La abdicación y el retiro
Carlos V no pudo alcanzar ninguno de los objetivos que se había propuesto cuando accedió al imperio: rechazar y mantener la unidad
religiosa del mundo cristiano. El emperador sentía un especial interés por los Países Bajos, donde había nacido, y los separó de los otros
dominios de los Habsburgo para dárselos en herencia a su hijo Felipe.

El 22 de octubre de 1555 Carlos V renunció en Bruselas al título de gran maestre del Toisón de Oro.
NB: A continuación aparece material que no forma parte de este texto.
-- ==== Sys2Proof/Laws/FrameExec.lean ====
section
/-! SUPPORT. What a command may change: the parts named by its meaning's lemma, and over all commands every part but four. -/

namespace Sys2Proof.Laws

open Machine

/-- The parts that some command changes. The queue is the step's; no command changes the fuses, the hydraulic baselines,
or which host addresses answer. -/
def commandParts : List StatePart :=
  [.clock, .freeCtr, .now, .fp, .host, .inProgress, .mgmt, .measure, .ev, .parts, .pwr, .fw, .err, .cool, .install, .installs, .fab, .hbms, .bufs, .engines, .links, .mem, .bays, .cores, .xings, .hostMem, .bootGeneration, .bootFences, .bootFailures, .bootCount, .bootLog, .bootWear, .bootTrip, .bootBanks, .bootStore, .bootStoreMem, .bootSecFuses, .bootKeys, .bootHwm]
Tres días después, también en
Bruselas, renunció a su título de duque de Borgoña, soberano de los Países Bajos. Sin ninguna pompa, el 16 de enero de 1556 Carlos V
entregó a su hijo las coronas de Castilla, Aragón, Sicilia y las Indias. La corte fue despedida. Eligió Extremadura, una alejada región
española, para retirarse.

Murió el 21 de septiembre de 1558 a las dos de la madrugada.